One of the major problems is that I do not think there is a unified definition of what integration means and for far too many parts of the system, the obsession is with the organisations and their survival rather than what they are delivering.

I believe a discussion of organisations and structures is to completely miss the point about integration. Good integration is measured by the experience of the person who uses the service, rather than how bits of the system fit together.

I often use the analogy of the airlines, where lots of organisations work cooperatively together to ensure the person who uses the service has a totally seamless experience. When I travel, I arrive at an airport, which is owned by one company, go onto an aircraft owned by another; I am then transported across many different international jurisdictions and then finally reach my destination.

The important thing in this analogy is not how many organisations are involved in delivering the service, the focus and the measure of success is the experience of the passenger. When I leave Austrian airspace and enter German airspace there is an enormous technical and structural transfer taking place, but as a passenger all I experience is a flight from A to B. This is the Holy Grail of integration and it should be how we measure our success in the health and social care system.

Of course, I am not denying that there needs to be better alignment between the organisations that exist in the system, but the focus of this alignment must be the outcome to the service user. I am of the view that we should all measure our success by three very high level but very useful measures.

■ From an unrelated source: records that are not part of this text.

/-- What an access outside the module does beside reading: an atomic's operation, operand and compare value; or the exchange of a block of a typed
page for another, where it still holds some bytes (R70); with no bytes it reads the block alone. -/
inductive OutOp where
  | load
  | atomic (op : Nat) (b c : Word64)
  | swap (old new : List Byte)
  deriving DecidableEq, Repr, Inhabited

/-- A load or atomic in flight: outside the module (R428 to R430), or behind a release that has not taken effect (R355). Its launch, its wave and unit address,
its physical or outside address, virtual address and size; for each waiting thread the destination of its value and what the thread adds to it (0 but within
ATOMAGG.ADD); the format and element that a typed page's
bytes are decoded under, with the number of elements and whether to BF16; what it does; what it is for; whether it acquires at SYS; the reference
count at its issue; and the bytes of its die's own stores that had not reached their home then (R245). -/
structure OutAccess where
  die : Nat := 0
  launch : Nat := 0
  uid : Nat := 0
  wave : Nat := 0
  tpc : Word := 0
  addr : Nat := 0
  va : Nat := 0
  asid : Nat := 0
  size : Nat := 0
  dests : List (Nat × Code × Word64) := []
  signExt : Bool := false
  typed : Option (Nat × Nat × Nat × Bool) := none
  op : OutOp := .load
  to_ : OutFor := .threads
  acquire : Bool := false
  since : Nat := 0
  own : Tab Byte := []
  deriving DecidableEq, Repr, Inhabited

/-- Bytes from outside the module that a unit needs before it can execute: their virtual and outside address, and their number. -/
structure Need where
  va : Nat
  addr : Nat
  size : Nat
  deriving DecidableEq, Repr, Inhabited

/-- Entries of the MC log (R402). -/
inductive LogEntry where
  | corrected (core : Nat) | correctedBasin (rank : Nat) | sensorFailed (region idx : Nat) | gateFailed (cl pair : Nat) | comparator (die : Nat)
  | port (p : Nat) | replay (p : Nat) | abandoned (addr : Nat)
  deriving DecidableEq, Repr, Inhabited

/-- A sensor's record (R400): last raw code, reference count since it is unchanged, failed mark, value in use. -/
structure Sensor where
  raw : Nat := 0
  since : Nat := 0
  failed : Bool := false
  value : Int := 0
  deriving DecidableEq, Repr, Inhabited

/-- The Weir's registers (R393, R426) and the MC's own state (R398 to R406). `powered` says that the dies have power; `cut` that the comparator took
it, `alwaysOn` that the always-on domain has kept it; `trigger` is an accepted trigger's latch count and source; `mbRun` the command that the MC
executes with its argument, and `nonce` the first 32 bytes of BUF when it was posted; `overPower` and `lowSince` are the two sides of R398, the
latter the reference count since which the mean is below 1,700 W; `capped` is the figures that the MC restores, the last lowered first; `unsent` are
the packets that wait for a port of their path. -/
structure Weir where
  powered : Bool := true
  cut : Bool := false
  alwaysOn : Bool := true
  boots : Nat := 1
  dmt : List DieKind := []
  ready : Bool := false
  reason : BitVec 12 := 0
  mhz : Nat := 2250
  tgt : Nat := 2250
  floor : Bool := false
  switchAt : Option Nat := none
  fclock : Word64 := 0
  arm : Bool := false
  heldSnap : Bool := false
  imm : Byte := 0
  trapen : Bool := false
  snapclk : Word := 0
  trigger : Option (Nat × Nat) := none
  image : List Byte := []
  mbcmd : Byte := 0
  mbarg : Word64 := 0
  mbcode : Nat := 0
  mbRun : Option (Nat × Word64) := none
  nonce : List Byte := []
  mblen : Word := 0
  buf : Tab Byte := []
  rate : Tab Nat := []
  bytes : Tab Nat := []
  overPower : Bool := false
  lowSince : Option Nat := none
  capped : List PowerChange := []
  bankA : Tab Byte := []
  bankB : Tab Byte := []
  runA : Bool := true
  activate : Bool := false
  log : List LogEntry := []
  sensors : Tab Sensor := []
  grpcfg : BitVec 32 := 0
  devtab : Tab Word64 := []
  ports : Tab Port := []
  unsent : List Parcel := []
  lto : Word := 100000
  lost : Word64 := 0
  deriving DecidableEq, Repr, Inhabited

/-! ### The model's own fields -/

/-- The vector prefix of a unit, with the values of R34 when there is none. -/
structure VPrefix where
  present : Bool := false
  c : Code := 0xFF
  rm : BitVec 3 := 0
  zero : Bool := false
  men : Bool := false
  pred : PredNo := 0
  deriving DecidableEq, Repr, Inhabited

/-- The memory prefix of a unit, with the values of R36 when there is none. -/
structure MPrefix where
  present : Bool := false
  wide : Bool := false
  nt : Bool := false
  sc : Bool := false
  ord : BitVec 2 := 0
  scope : BitVec 3 := 3
  deriving DecidableEq, Repr, Inhabited

/-- A load of one thread that has issued and whose value is still open to stores of other dies (R353 point 5, log 9): its die, wave and uid, the
thread's position, the destination, where it reads and how many bytes, and whether they are sign-extended. -/
structure Delayed where
  die : Nat
  wave : Nat
  uid : Nat
  pos : Nat
  code : Code
  pa : Nat
  size : Nat
  signExt : Bool
  deriving DecidableEq, Repr, Inhabited

/-- The unit being issued (log 3): the wave's key, the issue group as positions in rising order (R12), the threads that were ready,
the unit's address and length (R38), its first 32 bits for TVAL (R24), its code bytes and its prefixes. `held` is set by a unit that does not
issue now or waits and has done nothing, and `inPlace` by one that has issued and waits in place (R212); `rest` lists the members that wait in
place when others have completed. `loads` lists the plain loads that it performed. `full` is the issue group with the members that a noted cause
stopped (R433). `part`, `led` and `regs` are those of the InPlace that it goes on with. `blocked` is set where an access must wait, for a release or
for an earlier store of its thread (R349, R353, R355), `need` where the unit first needs bytes from outside, and `away` where an access is in flight. -/
structure Cur where
  wave : Nat := 0
  group : List Nat := []
  ready : List Nat := []
  addr : Word := 0
  len : Nat := 4
  first : Word := 0
  code : List Byte := []
  vp : VPrefix := {}
  mp : MPrefix := {}
  held : Bool := false
  inPlace : Bool := false
  rest : List Nat := []
  loads : List Delayed := []
  full : List Nat := []
  part : Bool := false
  led : Bool := false
  regs : Tab Word := []
  blocked : Bool := false
  need : Option Need := none
  away : Bool := false
  deriving DecidableEq, Repr, Inhabited

/-- What moves next (log 2): time passes; a core issues, where `late` lists the slots whose next unit is not ready or finds its unit busy (R79,
R132), and `open_` says that the loads of the issue stay open (R353 point 5); a step of the hardware or of the outside world happens; a
marked unit is written back from a die's L2 (R247); or the MC sets a new arithmetic frequency (R395). -/
inductive Action where
  | tick (clks : Nat)
  | issue (core : Nat) (late : List Nat) (open_ : Bool)
  | event (i : Instr)
  | writeBack (die pa : Nat)
  | target (mhz : Nat)
  deriving DecidableEq, Repr

/-! ### The state -/

/-- The state of the module. -/
structure State where
  clock : Nat := 0
  refPhase : Nat := 0
  ref : Nat := 0
  mem : List Host.Cell := []
  poison : List Nat := []
  outside : Tab Byte := []
  ver : Nat := 0
  rgnOwner : Tab Nat := []
  surfaces : Tab Surface := []
  sems : Tab Word := []
  watches : Tab Watch := []
  springs : Tab Spring := []
  heldRecs : List HeldRec := []
  packets : List GPacket := []
  basins : Tab Basin := []
  dies : Tab Die := []
  clusters : Tab Cluster := []
  cores : Tab CoreSt := []
  waves : Tab Wave := []
  teams : Tab Team := []
  launches : Tab Launch := []
  parked : Tab Parked := []
  structs : Tab Struct := []
  queries : Tab Query := []
  outs : Tab OutAccess := []
  delayed : List Delayed := []
  weir : Weir := {}
  latent : List EccSite := []
  msix : List Nat := []
  hostReads : List (List Byte) := []
  agenda : List Action := []
  cur : Cur := {}
  freeCtr : Nat := 0
  nextId : Nat := 1
  deriving DecidableEq, Repr

/-- Why a step stops with a fault. -/
inductive Fault where
  /-- Raised by step when the dies have no power (R399, SUPPLY_LOSS) and the agenda holds no event: the module stays off until its
  supply is cycled or the host asserts reset, so nothing of it moves. Safe: the hardware does nothing either. -/
  | noPower
  deriving DecidableEq, Repr

/-- Why an instruction has no meaning. -/
inductive Refusal where
  /-- Raised by exec for a row that has no meaning in the model. Safe. -/
  | notModelled (mnemonic : String)
  deriving DecidableEq, Repr

/-- COREEN after boot: every present core (R254, R394): 96 on a shading die, 32 on a geometry die. -/
def dieAtBoot : DieKind → Die
  | .shading => { coreen0 := 0xFFFFFFFFFFFFFFFF, coreen1 := 0xFFFFFFFF }
  | .geometry => { coreen0 := 0xFFFFFFFF }
  | _ => {}

/-- The dies of a mix after boot; Basin dies have no entry here. -/
def diesAtBoot : Nat → List DieKind → Tab Die
  | _, [] => []
  | d, .shading :: t => (d, dieAtBoot .shading) :: diesAtBoot (d + 1) t
  | d, .geometry :: t => (d, dieAtBoot .geometry) :: diesAtBoot (d + 1) t
  | d, _ :: t => diesAtBoot (d + 1) t

/-- The machine right after reset: booted as R394 says, on the flagship's mix (log 4). -/
def State.reset : State :=
  { dies := diesAtBoot 0 Config.flagshipMix
    weir := { dmt := Config.flagshipMix, ready := true, reason := 1, grpcfg := 2 } }

end Sys2Proof.Machine
end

The first is the person experience. How service users experience care and their satisfaction levels have to be one of the primary ways in which we measure success. The second measure has got to be the outcomes to the person, which any service intervention should be delivering. Services, care plans and support interventions must enable the person to live the best life that they possibly can, with as much choice, autonomy and control over how services are delivered. The third measure has to be about the effective use of resources; We have to ask the question, are we using all our financial and human resources effectively to deliver the required outcome.

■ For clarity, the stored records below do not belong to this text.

-- ==== Sys2Proof/Machine/Home.lean ====
section
/-! DEFINITION. What happens at the home of a location: stores that reach it (R352), the watch check with its springs (R365 to R369), releases
at SYS scope (R355), stores into blocks (R70) and into the tiles of RGN pages (R384, R434). -/

namespace Sys2Proof.Machine

open Sys2Proof

/-! ### Springs (R366, R367) -/

/-- The record of a spring of entry e (R367); words 4, 6 and 7 are 0 until its wave is created. -/
def State.springRecord (s : State) (e : Nat) (w : Watch) : List Byte × State :=
  let (sp, _) := s.context w.tdie (s.queue w.tdie w.queue).ctx
  let (k, s) := s.readVirtual w.tdie sp (s.queue w.tdie w.queue).priv w.kdesc 64
  let width := field (k.getD []) 8 1
  let waves := if width = 0 then 1 else ceilDiv w.lanes width
  (leBytes w.kdesc 8 ++ leBytes w.frame 8 ++ zeros 8 ++ leBytes 1 4 ++ leBytes w.lanes 2 ++ leBytes waves 1 ++ leBytes width 1
    ++ leBytes (fld w.flags 1 3) 1 ++ leBytes (fld w.flags 0 1) 1 ++ zeros 2 ++ zeros 12 ++ zeros 16
    ++ (w.user.flatMap fun x => leBytes x.toNat 4) ++ zeros 4 ++ leBytes e 4 ++ zeros 40, s)

def State.watch (s : State) (e : Nat) : Watch := s.watches.get {} e
def State.modWatch (s : State) (e : Nat) (f : Watch → Watch) : State :=
  match s.watches.find e with
  | some w => { s with watches := s.watches.put e (f w) }
  | none => s

/-- A spring's record stands in a queue slot. -/
def State.placeSpring (s : State) (n slot : Nat) : State :=
  match s.springs.find n with
  | some x => { s with springs := s.springs.put n { x with recPa := some slot } }
  | none => s

/-- Enqueues a spring of an entry, or holds its record for the next tick (R283). -/
def State.enqueueSpring (s : State) (e n : Nat) : State :=
  let w := s.watch e
  let (rec, s) := s.springRecord e w
  match s.enqueue w.tdie w.queue rec with
  | (some slot, s) => s.placeSpring n slot
  | (none, s) => { s with heldRecs := s.heldRecs ++ [{ die := w.tdie, queue := w.queue, bytes := rec, spring := some n }] }

/-- The spring of an entry that a hold-off held is enqueued (R366, R369, R370). -/
def State.releaseHeldSpring (s : State) (e : Nat) : State :=
  match (s.watch e).pending with
  | none => s
  | some n =>
    if (s.springs.get {} n).recPa.isSome || s.heldRecs.any fun r => r.spring == some n then s else s.enqueueSpring e n

/-- The spring whose record stands in a queue slot stops being pending, and its entry's hold-off begins (R366). -/
def State.endSpring (s : State) (slot : Nat) : State :=
  match s.springs.find? fun x => x.2.recPa == some slot with
  | none => s
  | some (n, _) =>
    { s with
      springs := s.springs.del n
      watches := s.watches.map fun x =>
        if x.2.pending = some n then
          (x.1, { x.2 with pending := none, holdoff := if x.2.window = 0 then none else some (s.ref + 100 * x.2.window) })
        else x }

/-- Notes a cause for the thread at a position of the wave with a uid (R433). A wave that has ended drops it. -/
def State.note (s : State) (uid p : Nat) (c : Cause) (tval : Word) : State :=
  let add (w : Wave) : Wave := w.modThread p fun t => if t.ended then t else { t with noted := t.noted ++ [(c, tval)] }
  { s with
    waves := s.waves.map fun x => if x.2.uid = uid then (x.1, add x.2) else x
    parked := s.parked.map fun x => if x.2.wave.uid = uid then (x.1, { x.2 with wave := add x.2.wave }) else x }

/-- An armed entry at a reference count: its count of triggers starts again with each interval of 100 µs from its arming (R369). -/
def Watch.at_ (w : Watch) (ref : Nat) : Watch :=
  if w.armed ∧ (ref - w.armedAt) / 10000 ≠ w.interval then { w with trig := 0, interval := (ref - w.armedAt) / 10000 } else w

/-- A flood (R369), or a disarm for an uncorrectable error (R350): the entry is disarmed, its held spring is enqueued, a record is written and
FLOOD is noted. -/
def State.flood (s : State) (e : Nat) (ecc : Bool) : State :=
  let w := s.watch e
  let s := s.releaseHeldSpring e
  let s := s.modWatch e fun w => { w.at_ s.ref with armed := false, flooded := true }
  let f : PFault := { reportFault w.base .write 0 with
    idem := bit w.flags 0, asid := w.space.asid, queue := w.queue,
    entry := BitVec.ofNat 64 (e + 2 ^ 63 * ofBool ecc) }
  (s.addFault w.die f).note w.uid w.pos .flood (word e)

/-- One trigger of an armed entry, by a store whose lowest changed byte lies in a granule offset (R366, R369). The trigger that floods is counted
too (R371). -/
def State.trigger (s : State) (e granule : Nat) : State :=
  let s := s.modWatch e fun w => w.at_ s.ref
  let w := s.watch e
  let s := s.modWatch e fun w => { w with trig := w.trig + 1 }
  if w.budget < w.trig + 1 then s.flood e false
  else
    match w.pending with
    | some n =>
      let x := s.springs.get {} n
      { s with springs := s.springs.put n { x with count := min (x.count + 1) (2 ^ 32 - 1), granule := granule } }
    | none =>
      let (n, s) := s.fresh
      let s := { s with springs := s.springs.put n { entry := e, base := w.base, count := 1, granule := granule } }
      let s := s.modWatch e fun w => { w with pending := some n }
      if w.holdoff.any fun t => s.ref < t then s else (s.modWatch e fun w => { w with holdoff := none }).enqueueSpring e n

/-- Every die's view of some addresses rises to the home's bytes: a spring's trigger is visible at SYS scope (R368). -/
def State.freshenAll (s : State) (pas : List Nat) : State :=
  foldState (fun d s => s.freshen d pas) s.computeDies s

/-- The watch check of a store of some bytes that changed the given addresses: each armed entry that watches one of them is triggered once (R365). -/
def State.watchCheck (s : State) (written changed : List Nat) : State :=
  let seen := s.watches.any fun e => e.2.armed && changed.any fun a => e.2.pa ≤ a && a < e.2.pa + e.2.len
  let s := if seen then s.freshenAll written else s
  foldState (fun e s =>
    let w := s.watch e.1
    let hit := changed.filter fun a => w.pa ≤ a && a < w.pa + w.len
    match hit with
    | [] => s
    | a :: t => if w.armed then s.trigger e.1 ((t.foldl Nat.min a - w.pa) / 64 * 64) else s) s.watches s

/-! ### Landing -/

/-- The views of other dies keep the bytes that a store replaces, all of them, so that the store enters a view whole (R104, R352). A silent store
raises no view but its own die's (R357). -/
def State.ageViews (s : State) (src : Option Nat) (agent ver : Nat) (cells : List (Nat × Byte)) : State :=
  let silent := cells.all fun c => s.homeByte c.1 == c.2
  foldState (fun d s =>
    if some d = src then s.modDie d fun x => { x with stale := unstale x.stale (cells.map Prod.fst) }
    else if silent then s
    else s.modDie d fun x => { x with stale := x.stale ++ cells.map fun c => ⟨c.1, ver, s.homeByte c.1, agent⟩ })
    s.computeDies s

/-- One store reaches the home of its bytes: it takes its place in the coherence order of each and is checked against the watch table. The dies that
it does not come from meet it now, in their stream tables too (R274). -/
def State.land (s : State) (src : Option Nat) (agent : Nat) (cells : List (Nat × Byte)) : State :=
  let others := s.computeDies.filter fun d => some d != src
  let s := foldState (fun d s => s.settleStreams d cells) others s
  let ver := s.ver + 1
  let changed := (cells.filter fun c => s.homeByte c.1 != c.2).map Prod.fst
  let s := { s.ageViews src agent ver cells with ver := ver }
  let s := foldState (fun c s => s.putHomeByte c.1 c.2) cells s
  let s := foldState (fun d s => s.enableStreams d cells true) others s
  s.watchCheck (cells.map Prod.fst) changed

/-- Units lose the marks that L2s hold for them. -/
def State.clearL2 (s : State) (units : List Nat) : State :=
  foldState (fun d s => s.modDie d fun x => { x with l2bad := x.l2bad.filter fun u => !units.contains u }) s.computeDies s

/-- The values of source words that a store encodes (R70). -/
def storeValues (h : Bool) (ws : List Word) : List FVal := ws.map fun w => if h then bf16.dec (w.toNat % 65536) else fp32.dec w.toNat

/-- The bytes of a store, given those that it finds in place: of one into a block of a typed page, the block encoded anew (R70). -/
def PendStore.reencoded (e : PendStore) (old : List Byte) : List Byte :=
  match e.redo with
  | some (fmt, pos, h, ws) =>
    match unitsOf fmt with
    | some u => leBytes (u.encode (leNat old) pos (storeValues h ws)) e.data.length
    | none => e.data
  | none => e.data

/-- A store lands: in device memory at its home; outside memory, as far as this module knows it (log 8). A store of all 16 bytes of a unit clears its
mark, and one that carries a mark sets it (R247, R350). -/
def State.landStore (s : State) (src : Option Nat) (e : PendStore) : State :=
  let units := wholeUnits e.pa e.data.length
  let s := { s.clearL2 units with poison := s.poison.filter fun u => !units.contains u }
  if 2 ^ 51 ≤ e.pa then foldState (fun c s => { s with outside := s.outside.put c.1 c.2 }) (cellsOf e.pa e.data) s
  else
    let s := if e.poisoned then foldState (fun u s => s.markPoison (16 * u)) units s else s
    s.land src e.agent (cellsOf e.pa (if e.redo.isSome then e.reencoded ((upFrom e.pa e.data.length).map s.homeByte) else e.data))

/-! ### Stores through RGN pages (R384, R434) -/

/-- Sets the mark bits of a tile's slot. -/
def State.setTileMarks (s : State) (base : Nat) (marks : List Bool) : State :=
  let s := { s with poison := s.poison.filter fun u => !(base / 16 ≤ u && u < base / 16 + 16 && !marks.getD (u - base / 16) false) }
  foldState (fun j s => if marks.getD j false then s.markPoison (base + 16 * j) else s) (List.range 16) s

/-- Rewrites a tile at its home in a mode with stored bytes, as one access to the tile. -/
def State.rewriteTile (s : State) (d agent : Nat) (base : Nat) (modeAt : Option Nat) (mode : Nat) (stored : List Byte) : State :=
  let cells := cellsOf base stored ++ match modeAt with | some a => [(a, BitVec.ofNat 8 mode)] | none => []
  ((s.settleStreams d cells).land (some d) agent cells).enableStreams d cells

/-- The addresses of a tile's bytes and of its mode byte. -/
def State.tileBytes (s : State) (pa : Nat) : List Nat :=
  upFrom (pa / 256 * 256) 256 ++ match s.surfaceAt pa with | some (f, t) => [f.modeAt t] | none => []

/-- A store through an RGN page reaches its home, which decodes the tile, applies the bytes and re-encodes it (R384, R434). -/
def State.landTile (s : State) (d : Nat) (e : PendStore) : State :=
  let base := e.pa / 256 * 256
  let s := s.freshen d (s.tileBytes e.pa)
  let (tile, marks) := patchTile base (s.homeTile e.pa) e
  let s := match s.surfaceAt e.pa with
    | none => s.rewriteTile d e.agent base none 0 tile
    | some (f, t) => let (m, b) := encodeTile tile; s.rewriteTile d e.agent base (some (f.modeAt t)) m b
  (s.setTileMarks base marks).clearL2 (wholeUnits e.pa e.data.length)

/-! ### Releases and the stores behind them (R353 to R357) -/

/-- A semaphore takes a value, and the waits that it satisfies end (R360 to R362). -/
def State.putSem (s : State) (k : Nat) (v : Word) : State := { s with sems := s.sems.put k v }.settleWaits

/-- A signal takes effect at its semaphore (R361). -/
def State.signalSem (s : State) (k : Nat) (a : Word) : State :=
  let v := ((s.sems.get 0 k).toNat : Int) + a.toInt
  s.putSem k (word (min (2 ^ 32 - 1) v.toNat))

/-- Every other die's view rises to the stores that an agent has made: they are visible at SYS scope (R356). -/
def State.raiseOwn (s : State) (agent : Nat) : State :=
  foldState (fun d s => s.modDie d fun x => { x with stale := rises x.stale ((x.stale.filter fun y => y.agent == agent).map StaleByte.ver) }) s.computeDies s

Whilst I appreciate that these are very high-level outcome measures, I do think they enable us to have a shared view of what we are trying to achieve. One of the problems with our current fragmented system, is that it runs on so many different and sometimes competing outcome measures. One of the ways in which integration can happen is by clearly deciding what success looks like for everybody in the system. When you do that, you have everybody facing the same direction and being clear about what they have to achieve. There are some big challenges for health and social care and the only way we will be able to deliver the required outcomes is to work together to improve the lives of the people we support.